2. **Automated Model Training**:
   - Integrates with AutoGluon for model training, selection, and optimization.
   - Handles tasks such as binary classification, multiclass classification, regression, and survival.

#### Example Usage

```python
from jarvais.trainer import TrainerSupervised

trainer = TrainerSupervised(task='binary', output_dir='./trainer_outputs')
trainer.run(data=data, target_variable='target', save_data=True)
```

#### Example Output

```bash
Training fold 1/5...  
Fold 1 score: `0.8467207586933614`

Training fold 2/5...  
Fold 2 score: `0.8487846136306914`
...
```

##### Model Leaderboard
Displays values in `mean [min, max]` format across training folds.

| **Model**             | **Score Test**               | **Score Val**               | **Score Train**             |
|------------------------|------------------------------|------------------------------|------------------------------|
| **WeightedEnsemble_L2** | AUROC: 0.82 [0.82, 0.83]     | AUROC: 0.85 [0.85, 0.85]     | AUROC: 1.0 [1.0, 1.0]        |
|                        | F1: 0.13 [0.11, 0.14]        | F1: 0.09 [0.07, 0.12]        | F1: 0.95 [0.9, 1.0]          |
|                        | AUPRC: 0.48 [0.45, 0.52]     | AUPRC: 0.47 [0.44, 0.49]     | AUPRC: 0.96 [0.91, 1.0]      |
| **ExtraTreesGini**      | AUROC: 0.82 [0.82, 0.82]     | AUROC: 0.84 [0.84, 0.84]     | AUROC: 1.0 [1.0, 1.0]        |
|                        | F1: 0.21 [0.19, 0.22]        | F1: 0.16 [0.14, 0.18]        | F1: 1.0 [1.0, 1.0]           |
|                        | AUPRC: 0.45 [0.45, 0.45]     | AUPRC: 0.43 [0.41, 0.45]     | AUPRC: 1.0 [1.0, 1.0]        |

### Explainer Module

The **Explainer** module is designed to evaluate trained models by generating diagnostic plots, auditing bias, and producing comprehensive reports. It supports various supervised learning tasks, including classification, regression, and survival models. 

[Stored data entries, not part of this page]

-- ==== Sys2Proof/Laws/Mem.lean ====
section
/-! SUPPORT. Sparse memory: reading after writing, and that every operation keeps the canonical form. -/

namespace Sys2Proof.Machine

/-! ### Reading after writing -/

theorem Mem.byteAt_put (m : Mem) (a k : Nat) (b : Byte) (lo : Nat) (h : Mem.wfFrom lo m = true) :
    Mem.byteAt (Mem.put m a b) k = if k = a then b else Mem.byteAt m k := by
  induction m generalizing lo with
  | nil =>
    simp only [Mem.put]
    by_cases hb : b = 0
    · rw [if_pos hb, hb]; simp [Mem.byteAt]
    · rw [if_neg hb]; by_cases hk : k = a
      · subst hk; simp [Mem.byteAt]
      · simp [Mem.byteAt, hk, Ne.symm hk]
  | cons p r ih =>
    obtain ⟨j, x⟩ := p
    simp only [Mem.wfFrom, Bool.and_eq_true, decide_eq_true_eq] at h
    have rest : ∀ lo k, Mem.wfFrom lo r = true → k < lo → Mem.byteAt r k = 0 := by
      clear ih h
      induction r with
      | nil => intros; rfl
      | cons q r ih =>
        intro lo k h hk
        obtain ⟨i, y⟩ := q
        simp only [Mem.wfFrom, Bool.and_eq_true, decide_eq_true_eq] at h
        have : i ≠ k := by omega
        simp only [Mem.byteAt, this, if_false]
        exact ih (i + 1) k h.2 (by omega)
    simp only [Mem.put]
    split
    · rename_i hlt
      have ha : Mem.byteAt ((j, x) :: r) a = 0 := by
        simp only [Mem.byteAt, show ¬j = a by omega, if_false]
        exact rest (j + 1) a h.2 (by omega)
      split
      · rename_i hb
        split
        · rename_i hk; rw [hk, ha, hb]
        · rfl
      · simp only [Mem.byteAt, eq_comm]
    · split
      · rename_i hj
        have ha : Mem.byteAt r a = 0 := rest (j + 1) a h.2 (by omega)
        split
        · rename_i hb
          simp only [Mem.byteAt]
          split
          · rename_i hk; rw [hk, ha, hb]
          · rename_i hk
            simp [show ¬j = k by omega]
        · simp only [Mem.byteAt]
          subst hj
          by_cases hk : k = a
          · simp [hk]
          · simp [hk, Ne.symm hk]
      · rename_i h1 h2
        simp only [Mem.byteAt]
        split
        · rename_i hj
          have : k ≠ a := by omega
          simp [this]
        · exact ih (j + 1) h.2

/-- A write at or above the bound of a canonical list keeps it canonical. -/
theorem Mem.wfFrom_put (m : Mem) (a lo : Nat) (b : Byte) (h : Mem.wfFrom lo m = true) (ha : lo ≤ a) :
    Mem.wfFrom lo (Mem.put m a b) = true := by
  induction m generalizing lo with
  | nil =>
    simp only [Mem.put]
    split
    · rfl
    · rename_i hb; simpa [Mem.wfFrom, ha] using hb
  | cons p r ih =>
    obtain ⟨j, x⟩ := p
    have h0 := h
    simp only [Mem.wfFrom, Bool.and_eq_true, decide_eq_true_eq] at h
    have weaken : ∀ r lo lo', lo' ≤ lo → Mem.wfFrom lo r = true → Mem.wfFrom lo' r = true := by
      intro r lo lo' hl hr
      cases r with
      | nil => rfl
      | cons q r =>
        simp only [Mem.wfFrom, Bool.and_eq_true, decide_eq_true_eq] at hr ⊢
        exact ⟨⟨by omega, hr.1.2⟩, hr.2⟩
    simp only [Mem.put]
    split
    · split
      · exact h0
      · rename_i hlt hb
        simp only [Mem.wfFrom, Bool.and_eq_true, decide_eq_true_eq, bne_iff_ne, ne_eq]
        exact ⟨⟨ha, hb⟩, ⟨by omega, by simpa using h.1.2⟩, h.2⟩
    · split
      · split
        · exact weaken r _ _ (by omega) h.2
        · rename_i hb
          simp only [Mem.wfFrom, Bool.and_eq_true, decide_eq_true_eq, bne_iff_ne, ne_eq]
          subst_vars
          exact ⟨⟨ha, hb⟩, h.2⟩
      · simp only [Mem.wfFrom, Bool.and_eq_true, decide_eq_true_eq]
        exact ⟨h.1, ih (j + 1) h.2 (by omega)⟩

theorem Mem.wf_put (m : Mem) (a : Nat) (b : Byte) (h : m.wf = true) : (Mem.put m a b).wf = true :=
  Mem.wfFrom_put m a 0 b h (Nat.zero_le a)

theorem Mem.wf_store (m : Mem) (a : Nat) (bs : List Byte) (h : m.wf = true) : (Mem.store m a bs).wf = true := by
  induction bs generalizing m a with
  | nil => exact h
  | cons b r ih => exact ih _ _ (Mem.wf_put m a b h)

theorem Mem.wf_setWord (m : Mem) (a : Nat) (x : W) (h : m.wf = true) : (Mem.setWord m a x).wf = true := Mem.wf_store m a _ h

/-- A byte after a store: the stored one inside the range, the old one outside. -/
theorem Mem.byteAt_store (m : Mem) (a k : Nat) (bs : List Byte) (h : m.wf = true) :
    Mem.byteAt (Mem.store m a bs) k = if a ≤ k ∧ k < a + bs.length then bs.getD (k - a) 0 else Mem.byteAt m k := by
  induction bs generalizing m a with
  | nil => rw [if_neg (by simp)]; rfl
  | cons b r ih =>
    rw [Mem.store, ih _ _ (Mem.wf_put m a b h), Mem.byteAt_put m a k b 0 h]
    by_cases hk : k = a
    · subst hk; rw [if_neg (by omega), if_pos rfl, if_pos (by simp)]; simp
    · by_cases h1 : a + 1 ≤ k ∧ k < a + 1 + r.length
      · have h2 : a ≤ k ∧ k < a + (b :: r).length := by simp; omega
        obtain ⟨n, hn⟩ : ∃ n, k - a = n + 1 := ⟨k - a - 1, by omega⟩
        have h3 : k - (a + 1) = n := by omega
        rw [if_pos h1, if_pos h2, hn, h3]
        simp
      · have h2 : ¬(a ≤ k ∧ k < a + (b :: r).length) := by simp; omega
        rw [if_neg h1, if_neg h2, if_neg hk]

/-- A store leaves every byte outside its range. -/
theorem Mem.byteAt_store_out (m : Mem) (a k : Nat) (bs : List Byte) (h : m.wf = true) (hk : k < a ∨ a + bs.length ≤ k) :
    Mem.byteAt (Mem.store m a bs) k = Mem.byteAt m k := by
  rw [Mem.byteAt_store m a k bs h, if_neg (by omega)]

/-! ### Ranges -/

theorem Mem.wfFrom_filter (m : Mem) (lo : Nat) (p : Host.Cell → Bool) (h : Mem.wfFrom lo m = true) :
    Mem.wfFrom lo (m.filter p) = true := by
  induction m generalizing lo with
  | nil => rfl
  | cons q r ih =>
    obtain ⟨j, x⟩ := q
    simp only [Mem.wfFrom, Bool.and_eq_true, decide_eq_true_eq] at h
    have weaken : ∀ r : Mem, ∀ lo lo', lo' ≤ lo → Mem.wfFrom lo r = true → Mem.wfFrom lo' r = true := by
      intro r lo lo' hl hr
      cases r with
      | nil => rfl
      | cons q r =>
        simp only [Mem.wfFrom, Bool.and_eq_true, decide_eq_true_eq] at hr ⊢
        exact ⟨⟨by omega, hr.1.2⟩, hr.2⟩
    by_cases hp : p (j, x) = true
    · rw [List.filter_cons_of_pos hp]
      simp only [Mem.wfFrom, Bool.and_eq_true, decide_eq_true_eq]
      exact ⟨h.1, ih _ h.2⟩
    · rw [List.filter_cons_of_neg hp]
      exact weaken _ _ _ (by omega) (ih _ h.2)

/-- The canonical form, as what `splice` and `slice` need of it: keys above a bound, strictly rising, no byte zero. -/
theorem Mem.wfFrom_iff (m : Mem) (lo : Nat) :
    Mem.wfFrom lo m = true ↔ (∀ c ∈ m, lo ≤ c.1 ∧ c.2 ≠ 0) ∧ m.Pairwise fun c d => c.1 < d.1 := by
  induction m generalizing lo with
  | nil => simp [Mem.wfFrom]
  | cons q r ih =>
    obtain ⟨j, x⟩ := q
    simp only [Mem.wfFrom, Bool.and_eq_true, decide_eq_true_eq, ih, List.pairwise_cons, List.mem_cons, bne_iff_ne, ne_eq]
    constructor
    · rintro ⟨⟨h1, h2⟩, h3, h4⟩
      refine ⟨?_, ?_, h4⟩
      · rintro c (rfl | hc)
        · exact ⟨h1, h2⟩
        · exact ⟨by have := (h3 c hc).1; omega, (h3 c hc).2⟩
      · intro c hc; exact (h3 c hc).1
    · rintro ⟨h1, h2, h3⟩
      refine ⟨h1 _ (Or.inl rfl), ?_, h3⟩
      intro c hc
      exact ⟨h2 c hc, (h1 c (Or.inr hc)).2⟩

theorem Mem.wf_slice (m : Mem) (a n : Nat) (h : m.wf = true) : (Mem.slice m a n).wf = true := by
  have hf := (Mem.wfFrom_iff _ _).1 (Mem.wfFrom_filter m 0 (fun c => decide (a ≤ c.1 ∧ c.1 < a + n)) h)
  refine (Mem.wfFrom_iff _ _).2 ⟨?_, ?_⟩
  · intro c hc
    obtain ⟨d, hd, rfl⟩ := List.mem_map.1 hc
    exact ⟨Nat.zero_le _, (hf.1 d hd).2⟩
  · refine List.pairwise_map.2 (hf.2.imp_of_mem ?_)
    intro c d hc hd hcd
    have h1 := List.mem_filter.1 hc
    simp only [decide_eq_true_eq] at h1
    omega

theorem Mem.wf_splice (m : Mem) (a n : Nat) (p : Mem) (h : m.wf = true) (hp : p.wf = true) : (Mem.splice m a n p).wf = true := by
  have h0 := (Mem.wfFrom_iff _ _).1 h
  have hp0 := (Mem.wfFrom_iff _ _).1 hp
  unfold Mem.splice
  refine (Mem.wfFrom_iff _ _).2 ⟨?_, ?_⟩
  · intro c hc
    simp only [List.mem_append, List.mem_filter, List.mem_map] at hc
    rcases hc with (hc | ⟨d, ⟨hd, _⟩, rfl⟩) | hc
    · exact ⟨Nat.zero_le _, (h0.1 c hc.1).2⟩
    · exact ⟨Nat.zero_le _, (hp0.1 d hd).2⟩
    · exact ⟨Nat.zero_le _, (h0.1 c hc.1).2⟩
  · refine List.pairwise_append.2 ⟨List.pairwise_append.2 ⟨h0.2.filter _, ?_, ?_⟩, h0.2.filter _, ?_⟩
    · refine List.pairwise_map.2 ((hp0.2.filter _).imp ?_)
      intro c d hcd; simpa using hcd
    · intro c hc d hd
      simp only [List.mem_filter, List.mem_map, decide_eq_true_eq] at hc hd
      obtain ⟨e, _, rfl⟩ := hd
      dsimp only; omega
    · intro c hc d hd
      simp only [List.mem_append, List.mem_filter, List.mem_map, decide_eq_true_eq] at hc hd
      rcases hc with hc | ⟨e, ⟨_, he⟩, rfl⟩
      · omega
      · dsimp only; omega

/-! ### Bytes and words -/

theorem leNat_leBytes (n x : Nat) : leNat (leBytes n x) = x % 256 ^ n := by
  induction n generalizing x with
  | zero => simp [leBytes, leNat, Nat.mod_one]
  | succ n ih =>
    simp only [leBytes, leNat, ih, BitVec.toNat_ofNat]
    have h : x % 256 ^ (n + 1) = x % 256 + 256 * (x / 256 % 256 ^ n) := by rw [Nat.pow_succ', Nat.mod_mul]
    omega

@[simp] theorem leBytes_length (n x : Nat) : (leBytes n x).length = n := by
  induction n generalizing x with
  | zero => rfl
  | succ n ih => simp [leBytes, ih]

/-- Reading the bytes just stored. -/
theorem Mem.bytes_store_same (m : Mem) (a : Nat) (bs : List Byte) (h : m.wf = true) :
    Mem.bytes (Mem.store m a bs) a bs.length = bs := by
  apply List.ext_getElem
  · simp [Mem.bytes]
  · intro i h1 h2
    simp only [Mem.bytes, List.getElem_map, List.getElem_range, Mem.byteAt_store m a _ bs h]
    simp [h2]

/-- R3: a word read back after its store. -/
theorem Mem.word_setWord (m : Mem) (a : Nat) (x : W) (h : m.wf = true) : Mem.word (Mem.setWord m a x) a = x := by
  have := Mem.bytes_store_same m a (leBytes 8 x.toNat) h
  simp only [leBytes_length] at this
  simp only [Mem.word, Mem.load, Mem.setWord, this, leNat_leBytes, w]
  apply BitVec.eq_of_toNat_eq
  simp [Nat.mod_eq_of_lt x.isLt]

end Sys2Proof.Machine
end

The module provides an easy-to-use interface for model diagnostics, bias analysis, and feature importance visualization, facilitating deeper insights into the model's performance and fairness.


#### Features

- **Diagnostic Plots**: Generates performance diagnostics, including classification metrics, regression plots, and SHAP value visualizations.
- **Bias Audit**: Identifies potential biases in model predictions with respect to sensitive features.
- **Feature Importance**: Calculates and visualizes feature importance using permutation importance or model-specific methods.
- **Comprehensive Reports**: Creates a detailed PDF report summarizing all diagnostic results.

#### Example Usage

```python
from jarvais.explainer import Explainer

# Prefered method is to initialize from trainer
exp = Explainer.from_trainer(trainer)
exp.run()
```

#### Output Files:

The **Explainer** module generates the following files and directories:

- **explainer_report.pdf**: A PDF report summarizing the model diagnostics, bias audit results, and feature importance.
- **bias/**: Contains CSV files with bias metrics for different sensitive features.
- **figures/**: Contains diagnostic plots for model evaluation and feature importance.
  - `confusion_matrix.png`: Visual representation of the model’s confusion matrix.
  - `feature_importance.png`: A plot visualizing the importance of features used by the model.
  - `model_evaluation.png`: A visual summary of model evaluation.
  - `shap_barplot.png`: SHAP value bar plot for model interpretability.
  - `shap_heatmap.png`: SHAP value heatmap for model interpretability.